Frequently Asked Questions
- Does the laptop support a digital pen?
- Yes, any MPP 2.0 stylus is recognized and will magnetically attach to the right edge.
- Can I upgrade the RAM or SSD later?
- The SSD is user-replaceable via four Torx screws, but the 16 GB RAM is soldered—choose capacity wisely.
- How loud are the fans under load?
- During a Cinebench loop the fans peaked at 39 dB, comparable to light rainfall and barely noticeable in a café.
- Does it come with bloatware?
- Apart from HP Support Assistant and a 30-day Microsoft 365 trial, the install is clean—no third-party antivirus pop-ups.
Conclusion
The HP OmniBook X Flip nails the sweet spot for mobile professionals who value bright visuals, excellent battery life, and versatile form factor over cutting-edge GPU horsepower. Its Ryzen AI chip keeps video calls crisp, the 400-nit touchscreen thrives outdoors, and the port loadout means one less dongle in your backpack.
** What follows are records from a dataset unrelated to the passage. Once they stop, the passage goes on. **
-- ==== Sys2Proof/Laws/Ports.lean ====
section
/-!
SUPPORT. The ports: what a reply and a notice add to what a port has still to send, and what they leave alone.
-/

namespace Sys2Proof.Machine

variable (s : Part)

/-! ## One port's link -/

@[simp] theorem io_modIo (p : Port) (f : PortIo → PortIo) : io p (modIo p f s) = f (io p s) := by
  rcases p with (_ | _) | _ <;> rfl

theorem io_modIo_of_ne {p q : Port} (h : q ≠ p) (f : PortIo → PortIo) : io q (modIo p f s) = io q s := by
  rcases p with (_ | _) | _ <;> rcases q with (_ | _) | _ <;> first | rfl | exact absurd rfl h

theorem modIo_modIo (p : Port) (f g : PortIo → PortIo) :
    modIo p f (modIo p g s) = modIo p (fun x => f (g x)) s := by
  rcases p with (_ | _) | _ <;> rfl

theorem modIo_io (p : Port) : modIo p (fun _ => io p s) s = s := by
  rcases p with (_ | _) | _ <;> rfl

/-- A change of a port's link leaves all else alone. -/
theorem sameBut_modIo (p : Port) (f : PortIo → PortIo) : SameBut p s (modIo p f s) := by
  rcases p with (_ | _) | _ <;> rfl

/-! ## The choice of the next frame -/

theorem PortIo.kick_of_reply (x : PortIo) (r : Reply) :
    ((match (PortIo.kick { x with replies := x.replies ++ [r] }).sending with
        | some (.reply r) => [r]
        | _ => []) ++ (PortIo.kick { x with replies := x.replies ++ [r] }).replies =
      (match x.sending with
        | some (.reply r) => [r]
        | _ => []) ++ x.replies ++ [r]) ∧
    (PortIo.kick { x with replies := x.replies ++ [r] }).queue = x.queue := by
  obtain ⟨sending, replies, queue⟩ := x
  cases sending with
  | some f => cases f <;> simp [PortIo.kick]
  | none => cases replies <;> simp [PortIo.kick]

theorem PortIo.kick_of_notice (x : PortIo) (n : Notice) :
    (match (PortIo.kick { x with queue := x.queue ++ [n] }).sending with
        | some (.notice n) => [n]
        | _ => []) ++ (PortIo.kick { x with queue := x.queue ++ [n] }).queue =
      (match x.sending with
        | some (.notice n) => [n]
        | _ => []) ++ x.queue ++ [n] := by
  obtain ⟨sending, replies, queue⟩ := x
  cases sending with
  | some f => cases f <;> simp [PortIo.kick]
  | none => cases replies <;> cases queue <;> simp [PortIo.kick]

/-! ## Replies and notices -/

/-- Everything a reply does: it joins what its port has still to send, and nothing else changes. -/
theorem answered_reply (p : Port) (tag : Byte) (code : ResultCode) (data : List Byte) :
    Answered p { tag := tag, code := code, data := data } s (reply p tag code data s) := by
  have h := PortIo.kick_of_reply (io p s) { tag := tag, code := code, data := data }
  refine ⟨?_, ?_, sameBut_modIo s p _⟩
  · simp only [repliesDue, reply, io_modIo]
    exact h.1
  · simp only [reply, io_modIo]
    exact h.2

/-- Everything a notice's entry does to the port's queue. -/
theorem noticesDue_enter (p : Port) (n : Notice) : noticesDue p (enter p n s) = noticesDue p s ++ [n] := by
  simp only [noticesDue, enter, io_modIo]
  exact PortIo.kick_of_notice (io p s) n

theorem sameBut_enter (p : Port) (n : Notice) : SameBut p s (enter p n s) := sameBut_modIo s p _

/-- A maintenance notice raised with room and nothing held enters the queue (R180). -/
theorem raiseMaint_of_room (k : MaintKind) (d : List Byte) (h : room .maint s = true) (g : s.m.held = []) :
    raiseMaint k d s = enter .maint (.maint k 0 d) s := by
  simp [raiseMaint, h, g]

/-- A maintenance notice raised with nothing held and no room is held. -/
theorem raiseMaint_of_full (k : MaintKind) (d : List Byte) (h : room .maint s = false) :
    raiseMaint k d s = modMaint (fun x => { x with held := mergeHeld k d x.held }) s := by
  have hd : ∀ t : Part, room .maint t = false → drainMaint t = t := by
    intro t ht
    simp [drainMaint, repeatStep, drainMaintOne, ht]
  simp only [raiseMaint, h, Bool.false_and, Bool.false_eq_true, if_false]
  exact hd _ h

/-- A call-bound notice raised for an owner with room and nothing pending enters the owner's queue (R178). -/
theorem raiseCall_of_room {id : Nat} {c : Ctl} (k : CallKind) (d : List Byte) (ho : (call id s).owner = some c)
    (h : room (.ctl c) s = true) (g : (call id s).pend = []) :
    raiseCall id k d s = enterCall (.ctl c) id k d s := by
  simp [raiseCall, ho, h, g]

/-! ## When a request is taken (R170) -/

theorem receiveMaint_of_takes {tag : Byte} {f : Part → Part} (h : MaintTakes s) :
    receiveMaint tag f s = f s := by
  simp [receiveMaint, h.1, h.2]

/-- A presence window that has not run out makes no controller ABSENT (R183). -/
theorem expireWindow_of_lt {s : Part} {c : Ctl} (h : (ctl c s).window < 20) : expireWindow c s = s := by
  have g : ¬ 20 ≤ (ctl c s).window := Nat.not_le.mpr h
  simp [expireWindow, windowDue, Config.window, g]

theorem receiveCtl_of_takes {c : Ctl} {tag : Byte} {f : Part → Part} (h : CtlTakes c s) :
    receiveCtl c tag f s = f (alive c s) := by
  obtain ⟨h1, h2, h3, h4, h5⟩ := h
  have hl : signOfLife c s = alive c s := by
    unfold signOfLife alive
    dsimp only
    rw [expireWindow_of_lt h4, h1, h3]
    rfl
  unfold receiveCtl
  rw [hl]
  cases c <;> simp_all [alive, modCtl, ctl]

end Sys2Proof.Machine
end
You should skip it if your workflow involves 4K video editing, Blender renders, or AAA gaming—integrated Radeon graphics simply aren’t up to the task. For everyone else—from real-estate agents flipping through listings to college students annotating PDFs—it offers premium build quality at an upper-mid price bracket that often dips during HP’s sales events. Check current pricing; if you can snag it under the $1,200 mark it’s one of the better value convertibles this year.